> [Task directions] In the entries below, find each line with the string "else" and copy it.

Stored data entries
/-- The path to way w points away from it at every node. -/
def plruTouch (t w : Nat) : Nat :=
  let n1 := 1
  let n2 := 2 * n1 + bits w 3 1
  let n3 := 2 * n2 + bits w 2 1
  let n4 := 2 * n3 + bits w 1 1
  putBits (putBits (putBits (putBits t n1 1 (1 - bits w 3 1)) n2 1 (1 - bits w 2 1)) n3 1 (1 - bits w 1 1)) n4 1 (1 - bits w 0 1)

/-- A way of a set has been used. -/
def touch (s : State) (k : Nat) : State :=
  setCache s { s.cache with plru := smSet s.cache.plru (k / 16) (plruTouch (plru s (k / 16)) (k % 16)) 0 }

/-- The way the tree points to among those allowed: at each node the half it names, or the other where that half has no
allowed way. `lo` is the first way of the subtree, `n` its depth. -/
def plruPick (t : Nat) (ok : Nat → Bool) : Nat → Nat → Nat → Option Nat
  | 0, _, lo => if ok lo then some lo else none
  | d + 1, node, lo =>
    let half := 2 ^ d
    let up := bitOf t node
    let a := if up then plruPick t ok d (2 * node + 1) (lo + half) else plruPick t ok d (2 * node) lo
    let b := if up then plruPick t ok d (2 * node) lo else plruPick t ok d (2 * node + 1) (lo + half)
    match a with
    | some w => some w
    | none => b

/-- A slot reserved by a fill. -/
def slotBusy (s : State) (k : Nat) : Bool := s.cache.fills.any fun f => f.slot == k

/-- The way to allocate in a set: an invalid one, else the pseudo-LRU victim among ways not held poisoned. -/
def chooseSlot (s : State) (set : Nat) : Option Nat :=
  match (List.range 16).find? fun w => !wayValid s (16 * set + w) && !slotBusy s (16 * set + w) with
  | some w => some (16 * set + w)
  | none => (plruPick (plru s set) (fun w => !slotBusy s (16 * set + w) && !heldPoison s (16 * set + w)) 4 1 0).map (16 * set + ·)

/-- A slot made free for another line, a dirty victim written back first. -/
def vacate (s : State) (k : Nat) : State := if wayValid s k then invalidate (writeBack s k) k else s

/-- A line takes a slot: its state, data and counter. -/
def install (s : State) (k l ctr data st : Nat) : State :=
  touch (setOwner (setPoison (setSlotData (putWay s k ⟨l, ctr, 0⟩) k data) (slotLine s k) false) k st) k

/-! ### Errors in cached lines (R297) -/

/-- The oldest held poisoned way of a set beyond 8 is evicted without write-back. -/
def evictPoison (s : State) (set : Nat) : State :=
  let held := ((List.range 16).map (16 * set + ·)).filter fun k => wayValid s k && heldPoison s k
  if held.length ≤ 8 then s
  else match (sortBy (fun k => (way s k).age) held).head? with
    | some k => satInc (raise (invalidate s k) 0x1103 []) F.SCH_POISON_DROP_DROP
    | none => s

/-- An uncorrectable error in a way's line: a clean way is invalidated, a dirty one held poisoned. -/
def cacheLineError (s : State) (k : Nat) : State :=
  if !wayValid s k then s
  else if !ownerBit s k oDIRTY then invalidate s k
  else
    let w := way s k
    let s1 := setPoison s (slotLine s k) true
    let s2 := putWay (setCache s1 { s1.cache with age := s1.cache.age + 1 }) k { w with age := s1.cache.age }
    evictPoison (satInc (raise s2 0x1102 [(4, w.line)]) F.SCH_LOST_LOST) (k / 16)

> [Answer section]
  | 0, _, lo => if ok lo then some lo else none
    let a := if up then plruPick t ok d (2 * node + 1) (lo + half) else plruPick t ok d (2 * node) lo
    let b := if up then plruPick t ok d (2 * node) lo else plruPick t ok d (2 * node + 1) (lo + half)
/-- The way to allocate in a set: an invalid one, else the pseudo-LRU victim among ways not held poisoned. -/
def vacate (s : State) (k : Nat) : State := if wayValid s k then invalidate (writeBack s k) k else s
  else match (sortBy (fun k => (way s k).age) held).head? with
  else if !ownerBit s k oDIRTY then invalidate s k
  else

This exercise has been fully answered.